-- ==== Sys2Proof/Certificates/Slice0/Obligations.lean ====
section
/-! DEFINITION. The statements for the provers. -/
open Sys2Proof Sys2Proof.Machine

/-! ## The step, the queue, and what every command keeps -/

/-- The row's cut: for every command c, queue rest and state s, a step of s with c at the front of its queue is exec c on s with the rest of the
queue. -/
def Obligations.StepRunsFrontCommand : Prop :=
  ∀ (c : Instr) (rest : List Instr) (s : State), step { s with pending := c :: rest } = exec c { s with pending := rest }

/-- With an empty queue a step is one tick of the free counter while the root PLL is locked, and nothing else changes. That the tick stands in place
of idling is the model's choice (log entry 5). -/
def Obligations.EmptyQueueStepIsTick : Prop :=
  ∀ (s : State), s.pending = [] → ∃ t, step s = .next t ∧ Only [.time] s t
    ∧ t.time.fc = (if s.pwr.pllLocked = true then s.time.fc + 1 else s.time.fc) ∧ t.time = { s.time with fc := t.time.fc }

/-- The invariant of Safety.lean holds of State.reset. -/
def Obligations.InvAtReset : Prop :=
  Inv State.reset

/-- For every state with the invariant, every step that answers a next state answers one with the invariant: the canonical form of the mailbox memory
and of the cause registers, the numbers of MACs, gates and transmit timestamp queues (15), rings (8 each way), CAN channels (8), line units (3),
mailboxes (16), backbone ports (4), MACsec units (4), core pairs (4) and tug links (2). -/
def Obligations.StepKeepsInv : Prop :=
  ∀ (s : State) (t : State), Inv s → step s = .next t → Inv t

/-- For every state, no step makes a SECURED part OPEN, lowers the firmware or the tack floor, or takes back the revocation of a firmware key. -/
def Obligations.StepKeepsProtection : Prop :=
  ∀ (s : State) (t : State), step s = .next t → s.sec.Le t.sec

/-- For every command and state, exec answers a next state, whose queue is the same, whose outputs begin with those made before, and which never uses
a free value again. -/
def Obligations.EveryCommandAnswers : Prop :=
  ∀ (c : Instr) (s : State), Answers c s (fun t => t.pending = s.pending ∧ s.out <+: t.out ∧ s.freeIdx ≤ t.freeIdx)

/-- State.reset is in BOOT, PREV is OFF, the bypass outputs are undriven, the generation is 0, the queue is empty, no mailbox is busy, every cause
register and its mask are 0, every MSI-X vector is masked, every counter is 0, the part is OPEN and no firmware runs. -/
def Obligations.ResetState : Prop :=
  let r : State := State.reset
  r.node.state = .boot ∧ r.node.prev = .off ∧ r.node.bypassA = .hiz ∧ r.node.bypassB = .hiz ∧ r.hitch.gen = 0 ∧ r.pending = []
    ∧ (∀ m, (r.host.box m).busy = false) ∧ (∀ b, r.cause b = {}) ∧ r.host.vecMask = 0xFFFFFFFF ∧ (∀ k, Store.get 0 r.stats.count k = 0)
    ∧ r.sec.secured = false ∧ r.boot.fwRunning = false

/-! ## Supplies, resets and temperature -/

/-- Where the chip runs, PGOOD_FALL, RAIL_MONITOR_TRIP and THERMAL_THRESHOLD at 125 °C or more take it to BACKUP with VBAK, to OFF without, from any
state, PREV the old one; the bypass outputs are undriven, WAKE_OUT low from VBAK or undriven, mailbox memory and mailboxes as at reset; floors, tack
banks, the Studbook and the flash slots are kept; the queue, the free values and the retain area are untouched; each sets its own hold. -/
def Obligations.RailLossLeavesTheTrain : Prop :=
  let gone (s t : State) : Prop := t.node.state = (if s.pwr.vbak = true then .backup else .off) ∧ t.node.prev = s.node.state ∧ t.node.bypassA = .hiz
    ∧ t.node.bypassB = .hiz ∧ t.pwr.wakeOut = (if s.pwr.vbak = true then .low else .hiz) ∧ t.mem = [] ∧ t.host = {} ∧ t.sec.fwFloor = s.sec.fwFloor
    ∧ t.tack.bank0 = s.tack.bank0 ∧ t.log.low = s.log.low ∧ t.boot.slotA = s.boot.slotA ∧ Only (allBut [.pending, .freeIdx, .retain]) s t
  (∀ (s : State), s.node.state ≠ .off → s.node.state ≠ .backup → Answers .pgoodFall s (fun t => gone s t ∧ t.pwr.main = false))
  ∧ (∀ (s : State), s.node.state ≠ .off → s.node.state ≠ .backup → s.pwr.main = true → Answers .railMonitorTrip s (fun t => gone s t
    ∧ t.pwr.railTrip = true))
  ∧ (∀ (s : State) (sensor : Nat) (temp : Int), s.alive = true → 125 ≤ temp → Answers (.thermalThreshold sensor temp) s (fun t => gone s t
    ∧ t.pwr.thermal = true))

/-- Where the chip runs, RESET_N_LOW (cause 18), ROOT_PLL_UNLOCK, GROOM_LOCKSTEP_MISMATCH, GROOM_PARITY_ERROR and, while the firmware runs,
GROOM_WATCHDOG_EXPIRY (cause 17) take it into BOOT, PREV the old state and both kept for the BOOT record; bypass outputs undriven, the claim released,
hitch, host interface and mailbox memory as at reset; floors, tack banks, the Studbook and the flash slots kept; queue, free values and retain area
untouched. The cause numbers' source is the model's reading of R676. -/
def Obligations.FailedChecksEnterBoot : Prop :=
  let booted (cause : Nat) (s t : State) : Prop := t.node.state = .boot ∧ t.node.prev = s.node.state
    ∧ t.node.bootFrom = some (s.node.state.code, cause) ∧ t.node.bypassA = .hiz ∧ t.node.bypassB = .hiz ∧ t.red.claim = false ∧ t.hitch = {}
    ∧ t.host = {} ∧ t.mem = [] ∧ t.sec.fwFloor = s.sec.fwFloor ∧ t.tack.bank0 = s.tack.bank0 ∧ t.log.low = s.log.low ∧ t.boot.slotA = s.boot.slotA
    ∧ Only (allBut [.pending, .freeIdx, .retain]) s t
  (∀ (s : State), s.alive = true → Answers .resetNLow s (fun t => booted 18 s t))
  ∧ (∀ (s : State), s.alive = true → Answers .rootPllUnlock s (fun t => booted 17 s t))
  ∧ (∀ (s : State), s.alive = true → Answers .groomLockstepMismatch s (fun t => booted 17 s t))
  ∧ (∀ (s : State), s.alive = true → Answers .groomParityError s (fun t => booted 17 s t))
  ∧ (∀ (s : State), s.alive = true → s.boot.fwRunning = true → Answers .groomWatchdogExpiry s (fun t => booted 17 s t))

/-- VBAK_APPLIED takes OFF to BACKUP with WAKE_OUT low; VBAK_LOST takes BACKUP to OFF, the backup time and the alarm lost, WAKE_OUT undriven;
RESET_RELEASE without a rail or thermal hold takes OFF or BACKUP into BOOT with BOOT_MODE sampled; RAIL_RECOVERY with main rails and no thermal hold
enters BOOT. The Studbook and the tack banks are kept; each leaves every other part as the frame says. -/
def Obligations.SupplyTransitions : Prop :=
  (∀ (s : State), s.pwr.vbak = false → s.node.state = .off → Answers .vbakApplied s (fun t => t.node.state = .backup ∧ t.node.prev = .off
    ∧ t.pwr.vbak = true ∧ t.pwr.wakeOut = .low ∧ Only [.node, .pwr, .out] s t))
  ∧ (∀ (s : State), s.pwr.vbak = true → s.node.state = .backup → Answers .vbakLost s (fun t => t.node.state = .off ∧ t.node.prev = .backup
    ∧ t.pwr.vbak = false ∧ t.time = {} ∧ t.pwr.alarmArmed = false ∧ t.pwr.wakeOut = .hiz ∧ Only [.node, .pwr, .time, .out] s t))
  ∧ (∀ (s : State) (mode : Nat), s.pwr.railTrip = false → s.pwr.thermal = false → (s.node.state = .off ∨ s.node.state = .backup)
    → Answers (.resetRelease mode) s (fun t => t.node.state = .boot ∧ t.node.prev = s.node.state ∧ t.boot.mode = mode % 4 ∧ t.pwr.main = true
    ∧ t.host = {} ∧ t.log.low = s.log.low ∧ t.tack.bank0 = s.tack.bank0 ∧ Only (allBut [.pending, .freeIdx, .out, .retain]) s t))
  ∧ (∀ (s : State), s.pwr.railTrip = true → s.pwr.main = true → s.pwr.thermal = false → Answers .railRecovery s (fun t => t.node.state = .boot
    ∧ t.node.prev = s.node.state ∧ t.pwr.railTrip = false ∧ t.log.low = s.log.low ∧ Only (allBut [.pending, .freeIdx, .out, .retain]) s t))

/-- ROOT_PLL_LOCK in BOOT starts the free counter at 0 and drives both bypass outputs low. A temperature below 125 °C keeps the highest of 110 °C and
120 °C it reaches, the node state unchanged. THERMAL_RECOVERY ends a shutdown and changes nothing else. An error in firmware data that holds task
staging drops the staging; nothing but records, causes and counters besides. -/
def Obligations.ClockTemperatureFirmware : Prop :=
  (∀ (s : State), s.alive = true → s.node.state = .boot → s.pwr.pllLocked = false → Answers .rootPllLock s (fun t => t.pwr.pllLocked = true
    ∧ t.time.fc = 0 ∧ t.node.bypassA = .low ∧ t.node.bypassB = .low ∧ Only [.node, .pwr, .time, .out] s t))
  ∧ (∀ (s : State) (sensor : Nat) (temp : Int), s.alive = true → temp < 125
    → Answers (.thermalThreshold sensor temp) s (fun t => t.pwr.thermalStep = (if temp < 110 then 0 else if temp < 120 then 110 else 120)
    ∧ t.node = s.node ∧ Only (.pwr :: recordParts) s t))
  ∧ (∀ (s : State), Answers .thermalRecovery s (fun t => t = { s with pwr := { s.pwr with thermal := false } }))
  ∧ (∀ (addr : Nat) (source : Nat) (s : State), s.alive = true → s.boot.fwRunning = true
    → Answers (.fwPage 2 addr source) s (fun t => t.ctl = { s.ctl with stage := [], stageLen := 0, staged := false }
    ∧ Only (.ctl :: recordParts) s t))

/-! ## Standby, wake, removal -/

/-- WAKE_IN_EDGE in STABLED enters READY; WAKE_IN_INACTIVE_EDGE restarts the idle time and changes nothing else of the chip; WAKE_ALARM_EXPIRY in
BACKUP drives WAKE_OUT high and disarms; WAKE_OUT_PULSE_END drives it low. -/
def Obligations.WakeInputs : Prop :=
  (∀ (s : State), s.alive = true → s.node.state = .stabled → Answers .wakeInEdge s (fun t => t.node.state = .ready ∧ t.node.prev = .stabled
    ∧ t.pwr.wakeOut = .high))
  ∧ (∀ (s : State), Answers .wakeInInactiveEdge s (fun t => t.pwr.idleFrom = s.now ∧ Only [.pwr] s t))
  ∧ (∀ (s : State), s.pwr.alarmArmed = true → s.node.state = .backup → Answers .wakeAlarmExpiry s (fun t => t.pwr.wakeOut = .high
    ∧ t.pwr.alarmArmed = false ∧ Only [.pwr, .out] s t))
  ∧ (∀ (s : State), s.pwr.wakeOut = .high → Answers .wakeOutPulseEnd s (fun t => t.pwr.wakeOut = .low ∧ Only [.pwr, .out] s t))

/-- The idle time over with STABLE_AFTER set, WAKE_IN inactive, no latch running and no removal under way, a node in READY or RUN announces removal
and starts the entry sequence (cause 14). The sequence over, with every cycle ended and neither bypass output high, the node is STABLED. SYS_STABLE on
a node of one chip, no commit and no entry running, starts the same sequence (cause 13) and completes with it. -/
def Obligations.StabledEntry : Prop :=
  (∀ (s : State), s.alive = true → s.param 1 2 0xFFFF 0 ≠ 0 → (s.node.state = .ready ∨ s.node.state = .run) → s.wakeActive = false
    → s.noLatch = false → s.node.removal = none → Answers .stableIdleExpiry s (fun t => t.pwr.entering = true ∧ t.node.removal = some .stable
    ∧ t.node.stableCause = 14 ∧ t.node.state = s.node.state ∧ t.mem = s.mem ∧ t.ctl = s.ctl))
  ∧ (∀ (s : State), s.alive = true → s.pwr.entering = true → s.cyclesEnded = true → s.node.bypassA ≠ .high → s.node.bypassB ≠ .high
    → (s.node.state = .ready ∨ s.node.state = .run) → s.pwr.wakeKept = false → Answers .stabledEntryDone s (fun t => t.node.state = .stabled
    ∧ t.node.removal = none ∧ t.pwr.entering = false))
  ∧ (∀ (c : Acs) (s : State), Accepts s c 0x0104 [.ready, .run] → c.args.length = 0 → s.node.form = .simplex → s.tack.commitOn = false
    → s.pwr.entering = false → s.node.removal = none → Answers (.sysStable c) s (fun t => t.pwr.entering = true ∧ t.node.removal = some .stable
    ∧ t.node.stableCause = 13 ∧ t.pwr.stableCmd = some (c.ref 0x0104) ∧ t.node.state = s.node.state ∧ t.ctl = s.ctl))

Your task:
Go through the material and select each line with the string "pllLocked" in it.

Answer to the exercise:
    ∧ t.time.fc = (if s.pwr.pllLocked = true then s.time.fc + 1 else s.time.fc) ∧ t.time = { s.time with fc := t.time.fc }
  (∀ (s : State), s.alive = true → s.node.state = .boot → s.pwr.pllLocked = false → Answers .rootPllLock s (fun t => t.pwr.pllLocked = true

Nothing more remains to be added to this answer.